Laboratory of Biorheology and Medical Ultrasonics, University of Montreal Hospital Research Center (CRCHUM), Montréal, QC, Canada; Institute of Biomedical Engineering, University of Montreal, Montréal, QC, Canada.
Laboratory of Biorheology and Medical Ultrasonics, University of Montreal Hospital Research Center (CRCHUM), Montréal, QC, Canada.
Ultrasonics. 2019 Jan;91:77-91. doi: 10.1016/j.ultras.2018.07.012. Epub 2018 Jul 21.

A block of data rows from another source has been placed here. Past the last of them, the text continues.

-- ==== Sys2Proof/Laws/KeepsTables.lean ====
section
/-!
SUPPORT. Every operation of forwarding tables and the associative engine keeps what Keeps says, one lemma each.
-/

namespace Sys2Proof.Machine

theorem keeps_updFwd {s0 s : State} {f} (hk : Keeps s0 s) : Keeps s0 (State.updFwd s f) := by
  unfold State.updFwd
  repeat' first | with_reducible assumption | (with_reducible apply keeps_mk)

theorem keeps_setHalf {s0 s : State} {h m} (hk : Keeps s0 s) : Keeps s0 (State.setHalf s h m) := by
  unfold State.setHalf
  repeat' first | with_reducible assumption | with_reducible apply keeps_updFwd | with_reducible apply keeps_wr

theorem keeps_setExact {s0 s : State} {t m} (hk : Keeps s0 s) : Keeps s0 (State.setExact s t m) := by
  unfold State.setExact
  repeat' first | with_reducible assumption | with_reducible apply keeps_updFwd | with_reducible apply keeps_wr

theorem keeps_set4 {s0 s : State} {m} (hk : Keeps s0 s) : Keeps s0 (State.set4 s m) := by
  unfold State.set4
  repeat' first | with_reducible assumption | with_reducible apply keeps_wr | with_reducible apply keeps_updFwd

theorem keeps_set6 {s0 s : State} {m} (hk : Keeps s0 s) : Keeps s0 (State.set6 s m) := by
  unfold State.set6
  repeat' first | with_reducible assumption | with_reducible apply keeps_wr | with_reducible apply keeps_updFwd

theorem keeps_setIndex {s0 s : State} {tid m} (hk : Keeps s0 s) : Keeps s0 (State.setIndex s tid m) := by
  unfold State.setIndex
  repeat' first | with_reducible assumption | with_reducible apply keeps_updFwd | with_reducible apply keeps_wr

theorem keeps_tableParity {s0 s : State} {tid word keyBad a1 a2} (hk : Keeps s0 s) :
    Keeps s0 (State.tableParity s tid word keyBad a1 a2) := by
  unfold State.tableParity
  repeat' first | with_reducible assumption | with_reducible apply keeps_raise

theorem keeps_badNode {s0 s : State} {v6 vrf addr b} (hk : Keeps s0 s) : Keeps s0 (State.badNode s v6 vrf addr b) := by
  unfold State.badNode
  repeat' first
    | with_reducible assumption
    | ((try lift_lets); intro x; refine (?_ : Keeps s0 x → _) ?_; (clear_value x; intro hx); (rotate_left; subst x; rotate_right))
    | ((try lift_lets); intro x; clear_value x) | with_reducible apply keeps_updFwd | with_reducible apply keeps_tableParity
    | split

theorem keeps_badExact {s0 s : State} {k word keyBad} (hk : Keeps s0 s) : Keeps s0 (State.badExact s k word keyBad) := by
  unfold State.badExact
  repeat' first
    | with_reducible assumption | with_reducible apply keeps_tableParity | with_reducible apply keeps_setExact | split

theorem keeps_badBridge {s0 s : State} {h k word keyBad} (hk : Keeps s0 s) : Keeps s0 (State.badBridge s h k word keyBad) := by
  unfold State.badBridge
  repeat' first
    | with_reducible assumption | with_reducible apply keeps_tableParity | with_reducible apply keeps_setHalf | split

theorem keeps_badIndex {s0 s : State} {tid i bad} (hk : Keeps s0 s) : Keeps s0 (State.badIndex s tid i bad) := by
  unfold State.badIndex
  repeat' first
    | with_reducible assumption | with_reducible apply keeps_tableParity | with_reducible apply keeps_setIndex
    | (with_reducible apply keeps_foldl; intro _ _ _) | split

theorem keeps_foundBad {s0 s : State} {tid h b} (hk : Keeps s0 s) : Keeps s0 (State.foundBad s tid h b) := by
  unfold State.foundBad
  repeat' first
    | with_reducible assumption | with_reducible apply keeps_badNode | with_reducible apply keeps_badExact
    | with_reducible apply keeps_badBridge | with_reducible apply keeps_badIndex | split

theorem keeps_foundAll {s0 s : State} {tid h bad} (hk : Keeps s0 s) : Keeps s0 (State.foundAll s tid h bad) := by
  unfold State.foundAll
  repeat' first
    | with_reducible assumption | with_reducible apply keeps_foundBad | (with_reducible apply keeps_foldl; intro _ _ _)

theorem keeps_parityMiss {s0 s : State} {tid} (hk : Keeps s0 s) : Keeps s0 (State.parityMiss s tid) := by
  unfold State.parityMiss
  repeat' first | with_reducible assumption | with_reducible apply keeps_inc

theorem keeps_badPath {s0 s : State} {v6 vrf addr bad} (hk : Keeps s0 s) : Keeps s0 (State.badPath s v6 vrf addr bad) := by
  unfold State.badPath
  repeat' first
    | with_reducible assumption | with_reducible apply keeps_badNode | (with_reducible apply keeps_foldl; intro _ _ _)

theorem keeps_look4 {s0 s : State} {bad key} (hk : Keeps s0 s) : Keeps s0 (State.look4 s bad key).1 := by
  unfold State.look4
  repeat' first
    | with_reducible assumption
    | ((try lift_lets); intro x; refine (?_ : Keeps s0 x → _) ?_; (clear_value x; intro hx); (rotate_left; subst x; rotate_right))
    | ((try lift_lets); intro x; clear_value x) | with_reducible apply keeps_badPath | with_reducible apply keeps_parityMiss
    | split

theorem keeps_look6 {s0 s : State} {bad key} (hk : Keeps s0 s) : Keeps s0 (State.look6 s bad key).1 := by
  unfold State.look6
  repeat' first
    | with_reducible assumption
    | ((try lift_lets); intro x; refine (?_ : Keeps s0 x → _) ?_; (clear_value x; intro hx); (rotate_left; subst x; rotate_right))
    | ((try lift_lets); intro x; clear_value x) | with_reducible apply keeps_badPath | with_reducible apply keeps_parityMiss
    | split

theorem keeps_lookExact {s0 s : State} {bad t key} (hk : Keeps s0 s) : Keeps s0 (State.lookExact s bad t key).1 := by
  unfold State.lookExact
  repeat' first
    | with_reducible assumption | ((try lift_lets); intro x; clear_value x) | with_reducible apply keeps_parityMiss
    | with_reducible apply keeps_foundAll | with_reducible apply keeps_updFwd | split

theorem keeps_lookDest {s0 s : State} {bad h key} (hk : Keeps s0 s) : Keeps s0 (State.lookDest s bad h key).1 := by
  unfold State.lookDest
  repeat' first
    | with_reducible assumption | with_reducible apply keeps_parityMiss | with_reducible apply keeps_foundAll | split

theorem keeps_setRequests {s0 s : State} {h l} (hk : Keeps s0 s) : Keeps s0 (State.setRequests s h l) := by
  unfold State.setRequests
  repeat' first | with_reducible assumption | with_reducible apply keeps_wr | with_reducible apply keeps_updFwd

theorem keeps_learn {s0 s : State} {h key station move} (hk : Keeps s0 s) : Keeps s0 (State.learn s h key station move) := by
  unfold State.learn
  repeat' first
    | with_reducible assumption | ((try lift_lets); intro x; clear_value x) | with_reducible apply keeps_setRequests
    | with_reducible apply keeps_inc | split

theorem keeps_lookSource {s0 s : State} {bad h key station} (hk : Keeps s0 s) :
    Keeps s0 (State.lookSource s bad h key station).1 := by
  unfold State.lookSource
  repeat' first
    | with_reducible assumption
    | ((try lift_lets); intro x; refine (?_ : Keeps s0 x → _) ?_; (clear_value x; intro hx); (rotate_left; subst x; rotate_right))
    | ((try lift_lets); intro x; clear_value x) | with_reducible apply keeps_parityMiss | with_reducible apply keeps_foundAll
    | with_reducible apply keeps_learn | with_reducible apply keeps_setHalf | with_reducible apply keeps_inc | split

theorem keeps_lookIndex {s0 s : State} {bad tid i} (hk : Keeps s0 s) : Keeps s0 (State.lookIndex s bad tid i).1 := by
  unfold State.lookIndex
  repeat' first
    | with_reducible assumption | with_reducible apply keeps_parityMiss | with_reducible apply keeps_badIndex | split

theorem keeps_nextHopA {s0 s : State} {bad i} (hk : Keeps s0 s) : Keeps s0 (State.nextHopA s bad i).1 := by
  unfold State.nextHopA
  repeat' first | with_reducible assumption | with_reducible apply keeps_lookIndex

theorem keeps_resolve {s0 s : State} {bad key} (hk : Keeps s0 s) : Keeps s0 (State.resolve s bad key).1 := by
  unfold State.resolve
  repeat' first
    | with_reducible assumption | ((try lift_lets); intro x; clear_value x) | with_reducible apply keeps_nextHopA
    | with_reducible apply keeps_lookIndex | with_reducible refine keeps_fst (by with_reducible assumption) ?_ | split

theorem keeps_fwdLook {s0 s : State} {bad kind table slice station width key} (hk : Keeps s0 s) :
    Keeps s0 (State.fwdLook s bad kind table slice station width key).1 := by
  unfold State.fwdLook
  repeat' first
    | with_reducible assumption | with_reducible apply keeps_perfOpen | with_reducible apply keeps_look4
    | with_reducible apply keeps_look6 | with_reducible apply keeps_lookExact | with_reducible apply keeps_lookDest
    | with_reducible apply keeps_lookSource | with_reducible apply keeps_resolve | with_reducible apply keeps_lookIndex | split

theorem keeps_freeIndex {s0 s : State} {k e} (hk : Keeps s0 s) : Keeps s0 (State.freeIndex s k e) := by
  unfold State.freeIndex
  repeat' first
    | with_reducible assumption | with_reducible apply keeps_inc | with_reducible apply keeps_setIndex
    | with_reducible apply keeps_raise

theorem keeps_drain {s0 s : State} (hk : Keeps s0 s) : Keeps s0 (State.drain s) := by
  unfold State.drain
  repeat' first
    | with_reducible assumption | with_reducible apply keeps_wr | with_reducible apply keeps_freeIndex
    | (with_reducible apply keeps_foldl; intro _ _ _)

theorem keeps_execEpochAdvance {s0 s : State} (hk : Keeps s0 s) : Goes s0 (execEpochAdvance s) := by
  unfold execEpochAdvance
  repeat' first
    | with_reducible apply goes_next | (show Goes s0 _; split) | with_reducible assumption | with_reducible apply keeps_updFwd
    | with_reducible apply keeps_drain | with_reducible apply keeps_wr

theorem keeps_insertLpm {s0 s : State} {v6 key data len} (hk : Keeps s0 s) :
    Keeps s0 (State.insertLpm s v6 key data len).1 := by
  unfold State.insertLpm
  repeat' first
    | with_reducible assumption
    | ((try lift_lets); intro x; refine (?_ : Keeps s0 x → _) ?_; (clear_value x; intro hx); (rotate_left; subst x; rotate_right))
    | ((try lift_lets); intro x; clear_value x) | with_reducible apply keeps_updFwd | with_reducible apply keeps_set6
    | with_reducible apply keeps_set4 | split

theorem keeps_insertExact {s0 s : State} {a key data} (hk : Keeps s0 s) : Keeps s0 (State.insertExact s a key data).1 := by
  unfold State.insertExact
  repeat' first
    | with_reducible assumption | ((try lift_lets); intro x; clear_value x) | with_reducible apply keeps_setExact | split

theorem keeps_insertBridge {s0 s : State} {key data x4 x5} (hk : Keeps s0 s) :
    Keeps s0 (State.insertBridge s key data x4 x5).1 := by
  induction x4 generalizing s key data x5 with
  | nil =>
    unfold State.insertBridge
    repeat' first | with_reducible assumption
  | cons _ _ ih =>
    unfold State.insertBridge
    repeat' first
      | with_reducible assumption | ((try lift_lets); intro x; clear_value x) | with_reducible apply ih
      | with_reducible apply keeps_setHalf | split

theorem keeps_insertIndex {s0 s : State} {tid i data} (hk : Keeps s0 s) : Keeps s0 (State.insertIndex s tid i data).1 := by
  unfold State.insertIndex
  repeat' first
    | with_reducible assumption | ((try lift_lets); intro x; clear_value x) | with_reducible apply keeps_setIndex | split

theorem keeps_tblInsert {s0 s : State} {tid a key data} (hk : Keeps s0 s) : Keeps s0 (State.tblInsert s tid a key data).1 := by
  unfold State.tblInsert
  repeat' first
    | with_reducible assumption | with_reducible apply keeps_insertLpm | with_reducible apply keeps_insertExact
    | with_reducible apply keeps_insertBridge | with_reducible apply keeps_insertIndex | split

theorem keeps_deleteBridge {s0 s : State} {key x3 x4} (hk : Keeps s0 s) : Keeps s0 (State.deleteBridge s key x3 x4).1 := by
  induction x3 generalizing s key x4 with
  | nil =>
    unfold State.deleteBridge
    repeat' first | with_reducible assumption
  | cons _ _ ih =>
    unfold State.deleteBridge
    repeat' first | with_reducible assumption | with_reducible apply ih | with_reducible apply keeps_setHalf

theorem keeps_tblDelete {s0 s : State} {tid a key} (hk : Keeps s0 s) : Keeps s0 (State.tblDelete s tid a key).1 := by
  unfold State.tblDelete
  repeat' first
    | with_reducible assumption | with_reducible apply keeps_set4 | with_reducible apply keeps_set6
    | with_reducible apply keeps_setExact | with_reducible apply keeps_deleteBridge | split

theorem keeps_searchLpm {s0 s : State} {bad v6 a key} (hk : Keeps s0 s) : Keeps s0 (State.searchLpm s bad v6 a key).1 := by
  unfold State.searchLpm
  repeat' first
    | with_reducible assumption
    | ((try lift_lets); intro x; refine (?_ : Keeps s0 x → _) ?_; (clear_value x; intro hx); (rotate_left; subst x; rotate_right))
    | ((try lift_lets); intro x; clear_value x) | with_reducible apply keeps_badPath | with_reducible apply keeps_parityMiss
    | split

theorem keeps_tblSearch {s0 s : State} {bad tid a key} (hk : Keeps s0 s) : Keeps s0 (State.tblSearch s bad tid a key).1 := by
  unfold State.tblSearch
  repeat' first
    | with_reducible assumption | with_reducible apply keeps_searchLpm | with_reducible apply keeps_parityMiss
    | with_reducible apply keeps_foundAll | with_reducible apply keeps_lookDest | with_reducible apply keeps_lookIndex | split

theorem keeps_openWords {s0 s : State} {n} (h : Keeps s0 s) : Keeps s0 (s.openWords n).2 := by
  induction n with
  | zero => exact h
  | succ n ih => unfold State.openWords; exact keeps_open_ ih

theorem keeps_tblNext {s0 s : State} {tid a cursor} (hk : Keeps s0 s) : Keeps s0 (State.tblNext s tid a cursor).1 := by
  unfold State.tblNext
  repeat' first
    | with_reducible assumption
    | ((try lift_lets); intro x; refine (?_ : Keeps s0 x.2 → _) ?_; (clear_value x; intro hx); (rotate_left; subst x; rotate_right))
    | ((try lift_lets); intro x; clear_value x) | with_reducible apply keeps_openWords | split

Polar strain (radial and circumferential) estimations can suffer from artifacts because the center of a nonsymmetrical carotid atherosclerotic artery, defining the coordinate system in cross-sectional view, can be misregistered. Principal strains are able to remove coordinate dependency to visualize vascular strain components (i.e., axial and lateral strains and shears). This paper presents two affine model-based estimators, the affine phase-based estimator (APBE) developed in the framework of transverse oscillation (TO) beamforming, and the Lagrangian speckle model estimator (LSME). These estimators solve simultaneously the translation (axial and lateral displacements) and deformation (axial and lateral strains and shears) components that were then used to compute principal strains. To improve performance, the implemented APBE was also tested by introducing a time-ensemble estimation approach. Both APBE and LSME were tested with and without the plane strain incompressibility assumption. These algorithms were evaluated on coherent plane wave compounded (CPWC) images considering TO. LSME without TO but implemented with the time-ensemble and incompressibility constraint (Porée et al., 2015) served as benchmark comparisons. The APBE provided better principal strain estimations with the time-ensemble and incompressibility constraint, for both simulations and in vitro experiments. With a few exceptions, TO did not improve principal strain estimates for the LSME. With simulations, the smallest errors compared with ground true measures were obtained with the LSME considering time-ensemble and the incompressibility constraint. This latter estimator also provided the highest elastogram signal-to-noise ratios (SNRs) for in vitro experiments on a homogeneous vascular phantom without any inclusion, for applied strains varying from 0.07% to 4.5%. It also allowed the highest contrast-to-noise ratios (CNRs) for a heterogeneous vascular phantom with a soft inclusion, at applied strains from 0.07% to 3.6%. In summary, the LSME outperformed the implemented APBE, and the incompressibility constraint improved performances of both estimators.
极应变(径向和周向)估计可能会受到伪影的影响,因为非对称颈动脉粥样硬化动脉的中心(定义了横截面坐标系)可能会错位。主应变能够消除坐标依赖性,以可视化血管应变分量(即轴向和侧向应变和剪切)。本文提出了两种仿射模型基估计器,即基于横向振荡(TO)波束形成的仿射相位基估计器(APBE)和拉格朗日散斑模型估计器(LSME)。这些估计器同时求解平移(轴向和侧向位移)和变形(轴向和侧向应变和剪切)分量,然后用于计算主应变。为了提高性能,还对实现的 APBE 进行了测试,引入了时间集合估计方法。APBE 和 LSME 都在考虑 TO 的情况下进行了有无平面应变不可压缩性假设的测试。这些算法在相干平面波复合(CPWC)图像上进行了评估,考虑了 TO。LSME 没有 TO,但实现了时间集合和不可压缩性约束(Porée 等人,2015 年)作为基准比较。APBE 在考虑时间集合和不可压缩性约束时,提供了更好的主应变估计,无论是在模拟还是在体外实验中。除了少数例外,TO 并没有提高 LSME 的主应变估计。通过模拟,与地面真实测量相比,考虑到时间集合和不可压缩性约束的 LSME 获得了最小的误差。在没有任何包含物的均匀血管仿体上进行的体外实验中,对于从 0.07%到 4.5%的应用应变,该估计器还提供了最高的弹性图信号噪声比(SNR)。对于具有软包含物的异质血管仿体,它还在从 0.07%到 3.6%的应用应变下提供了最高的对比噪声比(CNR)。总之,LSME 的性能优于实现的 APBE,不可压缩性约束提高了两个估计器的性能。